Kodama debuted as a limited express service on the Tokaido Main Line on 1 November 1958. Services used 151 series trainsets. This was the first EMU train service of the Japanese National Railways classified as a limited express, the highest (fastest) of train types on the national railway system. The train travelled between Tokyo Station and Osaka Station in six hours and 50 minutes and first enabled passengers to go and return between the two cities in one day.
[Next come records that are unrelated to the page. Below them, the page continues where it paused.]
@[simp] theorem resetLedger_sameCount (dom idx n : Nat) (s : State) : SameCount s (resetLedger dom idx n s) := by
  simp [resetLedger]

@[simp] theorem countReset_sameCount (dom idx limit : Nat) (s : State) : SameCount s (countReset dom idx limit s).1 := by
  simp [countReset]

@[simp] theorem domainReset_sameCount (dom idx limit : Nat) (s : State) : SameCount s (domainReset dom idx limit s).1 := by
  simp [domainReset]

@[simp] theorem saveFlight_sameCount (s : State) : SameCount s (saveFlight s) := by
  unfold saveFlight
  refine (foldl_sameCount _ (fun s m => ?_) _ _).trans (foldl_sameCount _ (fun s b => ?_) _ _)
  · split
    · simp
    · simp
  · split <;> simp

@[simp] theorem hostComplexReset_sameCount (cause : Nat) (s : State) : SameCount s (hostComplexReset cause s) := by
  simp [hostComplexReset]

@[simp] theorem execHostComplexReset_keeps (cause : BitVec 4) (s : State) : Keeps s (execHostComplexReset cause s) := by
  simp [execHostComplexReset]

@[simp] theorem zeroDdr_sameCount (s : State) : SameCount s (zeroDdr s) := by simp [zeroDdr]

@[simp] theorem execHcReady_keeps (s : State) : Keeps s (execHcReady s) := by
  unfold execHcReady
  split <;> simp

/-! ### Cores turned off, woken and moved (R192 to R198, R228) -/

@[simp] theorem noteRamp_sameCount (d : Nat) (s : State) : SameCount s (noteRamp d s) := by simp [noteRamp]
@[simp] theorem beginRamp_sameCount (n : Nat) (rise : Bool) (s : State) : SameCount s (beginRamp n rise s) := by simp [beginRamp]
@[simp] theorem askRamp_sameCount (n : Nat) (rise : Bool) (s : State) : SameCount s (askRamp n rise s) := by simp [askRamp]
@[simp] theorem copySlot_sameCount (n x m y : Nat) (s : State) : SameCount s (copySlot n x m y s) := by simp [copySlot]

theorem moveTally_sameCount {die index to_ : Nat} {s : State} {r : State × Nat} (e : moveTally die index to_ s = some r) :
    SameCount s r.1 := by
  unfold moveTally at e
  split at e
  · cases e; simp
  · obtain ⟨i, -, rfl⟩ := Option.map_eq_some_iff.mp e
    simp

@[simp] theorem repoint_sameCount (die index pdie pidx : Nat) (s : State) : SameCount s (repoint die index pdie pidx s) := by
  simp [repoint]

theorem moveTally_then_sameCount {here : Bool} {d i pd : Nat} {s : State} {k : State × Nat → Option (State × Stream)}
    {r : State × Stream} (hk : ∀ x r, k x = some r → SameCount x.1 r.1)
    (e : (if here then moveTally d i pd s >>= k else pure (s, i) >>= k) = some r) : SameCount s r.1 := by
  split at e
  · obtain ⟨x, hx, hr⟩ := Option.bind_eq_some_iff.mp e
    exact (moveTally_sameCount hx).trans (hk x r hr)
  · exact hk _ r e

theorem Stream.repointed_sameCount {t : Stream} {pd cd : Nat} {s : State} {r : State × Stream}
    (e : t.repointed pd cd s = some r) : SameCount s r.1 := by
  refine moveTally_then_sameCount (fun x r e => ?_) e
  refine moveTally_then_sameCount (fun y r e => ?_) e
  cases e
  simp

theorem Program.repoint_sameCount {p : Program} {s : State} {r : State × Program} (e : p.repoint s = some r) :
    SameCount s r.1 := by
  unfold Program.repoint at e
  extract_lets go at e
  have hgo (own : Bool) (x : State × List Stream) (t : Stream) (r) (e : go own x t = some r) : SameCount x.1 r.1 := by
    obtain ⟨⟨s1, u⟩, h1, e⟩ := Option.bind_eq_some_iff.mp e
    cases e
    exact Stream.repointed_sameCount h1
  obtain ⟨⟨s1, a⟩, h1, e⟩ := Option.bind_eq_some_iff.mp e
  obtain ⟨⟨s2, b⟩, h2, e⟩ := Option.bind_eq_some_iff.mp e
  obtain ⟨⟨s3, c⟩, h3, e⟩ := Option.bind_eq_some_iff.mp e
  cases e
  exact (foldlM_sameCount _ (hgo _) _ _ _ h1).trans
    ((foldlM_sameCount _ (hgo _) _ _ _ h2).trans (foldlM_sameCount _ (hgo _) _ _ _ h3))

@[simp] theorem moveProg_sameCount (h n m : Nat) (s : State) : SameCount s (moveProg h n m s) := by
  unfold moveProg
  split
  · simp
  · extract_lets old l mine
    split
    · simp
    next s0 q e =>
      have k : SameCount s s0 := Program.repoint_sameCount e
      extract_lets s2 cn s3 cm
      have h3 : SameCount s s3 := by simp [s3, s2, k]
      simp [h3]

@[simp] theorem moveContexts_sameCount (n : Nat) (s : State) : SameCount s (moveContexts n s) := by
  unfold moveContexts
  refine foldl_sameCount _ (fun s x => ?_) _ _
  (repeat' split) <;> simp

@[simp] theorem beginWake_sameCount (n : Nat) (s : State) : SameCount s (beginWake n s) := by simp [beginWake]

@[simp] theorem setEngines_sameCount (n : Nat) (f : Engine → Engine) (s : State) : SameCount s (setEngines n f s) := by
  simp [setEngines]

@[simp] theorem finishOff_sameCount (n : Nat) (s : State) : SameCount s (finishOff n s) := by simp [finishOff]
@[simp] theorem offProgress_sameCount (n : Nat) (s : State) : SameCount s (offProgress n s) := by simp [offProgress]
@[simp] theorem owedSpill_sameCount (n e : Nat) (s : State) : SameCount s (owedSpill n e s) := by simp [owedSpill]

@[simp] theorem turnOff_sameCount (n : Nat) (s : State) : SameCount s (turnOff n s) := by
  unfold turnOff
  dsimp only
  split <;> simp

@[simp] theorem wakeCore_sameCount (n : Nat) (s : State) : SameCount s (wakeCore n s) := by
  unfold wakeCore
  dsimp only
  split <;> simp

@[simp] theorem wokenCheck_sameCount (n : Nat) (s : State) : SameCount s (wokenCheck n s) := by simp [wokenCheck]

@[simp] theorem rampStage_sameCount (n : Nat) (s : State) : SameCount s (rampStage n s) := by
  unfold rampStage
  dsimp only
  (repeat' split) <;> simp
This is why the train was named Kodama, or echo.

A narrow gauge world speed record of 163 km/h was established by a 151 series Kodama trainset on 31 July 1959. The conventional Kodama train ran until 30 September 1964, the day before Kodama debuted on the Shinkansen.

===Shinkansen Kodama===
The Shinkansen Kodama services began on 1 October 1964, operating between Tokyo and Shin-Osaka.
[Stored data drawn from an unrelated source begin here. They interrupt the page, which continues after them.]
/-! ## Registers and ALU (43_alu.md) -/

/-- The words `6xnn` and `8xy0` write one register, whichever it is, and nothing else (R191, R193). -/
def Obligations.LoadsWriteOneRegister : Prop :=
  ∀ (s : State) (x y : Reg) (nn : Byte),
    decode (0x6#4 ++ x ++ nn) = .ok (.ldVxNn x nn) ∧ decode (0x8#4 ++ x ++ y ++ 0x0#4) = .ok (.ldVxVy x y) ∧
    (∃ t, exec (.ldVxNn x nn) s = .next t ∧ readV x t = nn ∧ RegsKept [x] s t ∧ Kept [.regs] s t) ∧
      (∃ t, exec (.ldVxVy x y) s = .next t ∧ readV x t = readV y s ∧ RegsKept [x] s t ∧ Kept [.regs] s t)

/-- The word `7xnn` adds mod 256 and writes no carry (R192). -/
def Obligations.AddImmediateWrapsWithoutCarry : Prop :=
  ∀ (s : State) (x : Reg) (nn : Byte),
    decode (0x7#4 ++ x ++ nn) = .ok (.addVxNn x nn) ∧
    ∃ t, exec (.addVxNn x nn) s = .next t ∧ (readV x t).toNat = ((readV x s).toNat + nn.toNat) % 256 ∧
      RegsKept [x] s t ∧ Kept [.regs] s t

/-- OR, AND and XOR write `Vx` bit by bit and leave every other register, VF included, unchanged (43_alu.md section 3; that VF is
not cleared is D21). -/
def Obligations.BitwiseOperationsWriteOnlyVx : Prop :=
  ∀ (s : State) (x y : Reg),
    (∃ t, exec (.or x y) s = .next t ∧
      (∀ k, (readV x t).getLsbD k = ((readV x s).getLsbD k || (readV y s).getLsbD k)) ∧
      RegsKept [x] s t ∧ Kept [.regs] s t) ∧
    (∃ t, exec (.and x y) s = .next t ∧
      (∀ k, (readV x t).getLsbD k = ((readV x s).getLsbD k && (readV y s).getLsbD k)) ∧
      RegsKept [x] s t ∧ Kept [.regs] s t) ∧
    (∃ t, exec (.xor x y) s = .next t ∧
      (∀ k, (readV x t).getLsbD k = ((readV x s).getLsbD k ^^ (readV y s).getLsbD k)) ∧
      RegsKept [x] s t ∧ Kept [.regs] s t)

/-- The testable laws of ADD and SUB (43_alu.md section 1): `8xy4` gives the sum mod 256 and `8xy5` the difference mod 256, and for `x ≠ 0xF` VF is 1 exactly
when the sum exceeds 255, or when `Vx ≥ Vy` before the write; for `x = 0xF` the result is what VF keeps (the spec's decision D17), and with `x` or `y` equal to `0xF`
the operand is the VF before the instruction (D16); both are log entry 18. -/
def Obligations.AddAndSubtractFlagLaws : Prop :=
  ∀ (s : State) (x y : Reg),
    (∃ t, exec (.addVxVy x y) s = .next t ∧
      (readV x t).toNat = ((readV x s).toNat + (readV y s).toNat) % 256 ∧
      (x ≠ 0xF → readV 0xF t = if 255 < (readV x s).toNat + (readV y s).toNat then 1 else 0) ∧
      RegsKept [x, 0xF] s t ∧ Kept [.regs] s t) ∧
    (∃ t, exec (.sub x y) s = .next t ∧
      (readV x t).toNat = ((readV x s).toNat + 256 - (readV y s).toNat) % 256 ∧
      (x ≠ 0xF → readV 0xF t = if (readV y s).toNat ≤ (readV x s).toNat then 1 else 0) ∧
      RegsKept [x, 0xF] s t ∧ Kept [.regs] s t)

/-- `8xy7` gives `Vy - Vx` mod 256 from the latched operands, and for `x ≠ 0xF` VF is 1 exactly when `Vy ≥ Vx`, equality
included; for `x = 0xF` VF keeps the result (43_alu.md section 4; D16, D17). -/
def Obligations.ReverseSubtractFlagLaw : Prop :=
  ∀ (s : State) (x y : Reg),
    ∃ t, exec (.subn x y) s = .next t ∧
      (readV x t).toNat = ((readV y s).toNat + 256 - (readV x s).toNat) % 256 ∧
      (x ≠ 0xF → readV 0xF t = if (readV x s).toNat ≤ (readV y s).toNat then 1 else 0) ∧
      RegsKept [x, 0xF] s t ∧ Kept [.regs] s t

/-- The shifts move `Vx` by one bit, put a zero in, and for `x ≠ 0xF` leave the bit shifted out in VF; for `x = 0xF` VF keeps the
result; the word's `y` plays no part (43_alu.md section 5; D16, D17). -/
def Obligations.ShiftsMoveVxByOneBit : Prop :=
  ∀ (s : State) (x y : Reg),
    (∃ t, exec (.shr x y) s = .next t ∧ (readV x t).toNat = (readV x s).toNat / 2 ∧
      (x ≠ 0xF → (readV 0xF t).toNat = (readV x s).toNat % 2) ∧ RegsKept [x, 0xF] s t ∧ Kept [.regs] s t) ∧
    (∃ t, exec (.shl x y) s = .next t ∧ (readV x t).toNat = 2 * (readV x s).toNat % 256 ∧
      (x ≠ 0xF → (readV 0xF t).toNat = (readV x s).toNat / 128) ∧ RegsKept [x, 0xF] s t ∧ Kept [.regs] s t)

/-- The word `Cxnn` draws exactly one byte and writes it under the mask: whatever the byte, the bits outside `nn` are 0, and `nn = 0` gives
0 (43_alu.md section 6; that any byte may come is D20, 10_state.md section 12). The clause on where the byte comes from, the next one
the host lined up or else a free value, is the model's choice, log entry 4. -/
def Obligations.RandomByteIsMasked : Prop :=
  ∀ (s : State) (x : Reg) (nn : Byte),
    decode (0xC#4 ++ x ++ nn) = .ok (.rnd x nn) ∧
    ∃ (t : State) (r : Byte), exec (.rnd x nn) s = .next t ∧ readV x t = r &&& nn ∧
      (∀ k, nn.getLsbD k = false → (readV x t).getLsbD k = false) ∧
      ((s.randomBytes = r :: t.randomBytes ∧ t.fresh = s.fresh) ∨
        (s.randomBytes = [] ∧ t.randomBytes = [] ∧ r = Config.freeByte s.fresh ∧ t.fresh = s.fresh + 1)) ∧
      RegsKept [x] s t ∧ Kept [.regs, .random] s t

/-! ## Index register and memory (44_index_memory.md, 20_memory.md) -/

/-- The words `Annn`, `Fx1E` and `Fx29` write `I`: the address, the sum mod 4096, and five times the whole byte; VF and everything else are
unchanged (R231, R233, R234). -/
def Obligations.IndexInstructionsWriteI : Prop :=
  ∀ (s : State) (x : Reg) (nnn : Addr),
    decode (0xA#4 ++ nnn) = .ok (.ldI nnn) ∧ decode (0xF#4 ++ x ++ 0x1E#8) = .ok (.addIVx x) ∧
      decode (0xF#4 ++ x ++ 0x29#8) = .ok (.ldFVx x) ∧
      (∃ t, exec (.ldI nnn) s = .next t ∧ t.i = nnn ∧ Kept [.index] s t) ∧
      (∃ t, exec (.addIVx x) s = .next t ∧ t.i.toNat = (s.i.toNat + (readV x s).toNat) % 4096 ∧ Kept [.index] s t) ∧
      (∃ t, exec (.ldFVx x) s = .next t ∧ t.i.toNat = (readV x s).toNat * 5 ∧ Kept [.index] s t)

/-- `Fx33` stores hundreds, tens and ones at `I`, `I + 1`, `I + 2` mod 4096 (D9), and every other byte and everything else is
unchanged (44_index_memory.md; that `I` is unchanged is D22). -/
def Obligations.DecimalDigitsAreStored : Prop :=
  ∀ (s : State) (x : Reg),
    ∃ t, exec (.ldBVx x) s = .next t ∧
      (readMem (indexAddr s 0) t).toNat = (readV x s).toNat / 100 ∧
      (readMem (indexAddr s 1) t).toNat = (readV x s).toNat / 10 % 10 ∧
      (readMem (indexAddr s 2) t).toNat = (readV x s).toNat % 10 ∧
      MemKept [indexAddr s 0, indexAddr s 1, indexAddr s 2] s t ∧ Kept [.memory] s t

/-- `Fx55` stores `V0`..`Vx` at ascending addresses from `I` mod 4096 (D9), and every other byte and everything else is unchanged
(44_index_memory.md; that `I` is unchanged is D22). -/
def Obligations.RegistersAreStored : Prop :=
  ∀ (s : State) (x : Reg),
    ∃ t, exec (.ldMiVx x) s = .next t ∧
      (∀ r : Reg, r ≤ x → readMem (indexAddr s r.toNat) t = readV r s) ∧
      (∀ a : Addr, (∀ r : Reg, r ≤ x → a ≠ indexAddr s r.toNat) → readMem a t = readMem a s) ∧ Kept [.memory] s t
From the start of the revised timetable on 17 March 2012, the remaining 100 series K sets were withdrawn from Kodama services, with services operated by 8-car 700 series E sets becoming entirely non-smoking. On-board trolley refreshment services were also discontinued on all JR Central Kodama services from the same date. Also, some of the 16-car 500 series that used to run as the Nozomi service were cut short to eight cars to run as the Kodama service.

In an announcement by JR Central, JR West, and JR Kyushu made on 17 October 2023, the companies stated that all onboard smoking rooms on the Tokaido, San'yo, and Kyushu Shinkansen trains would be discontinued by Q2 2024; this took effect on 16 March 2024.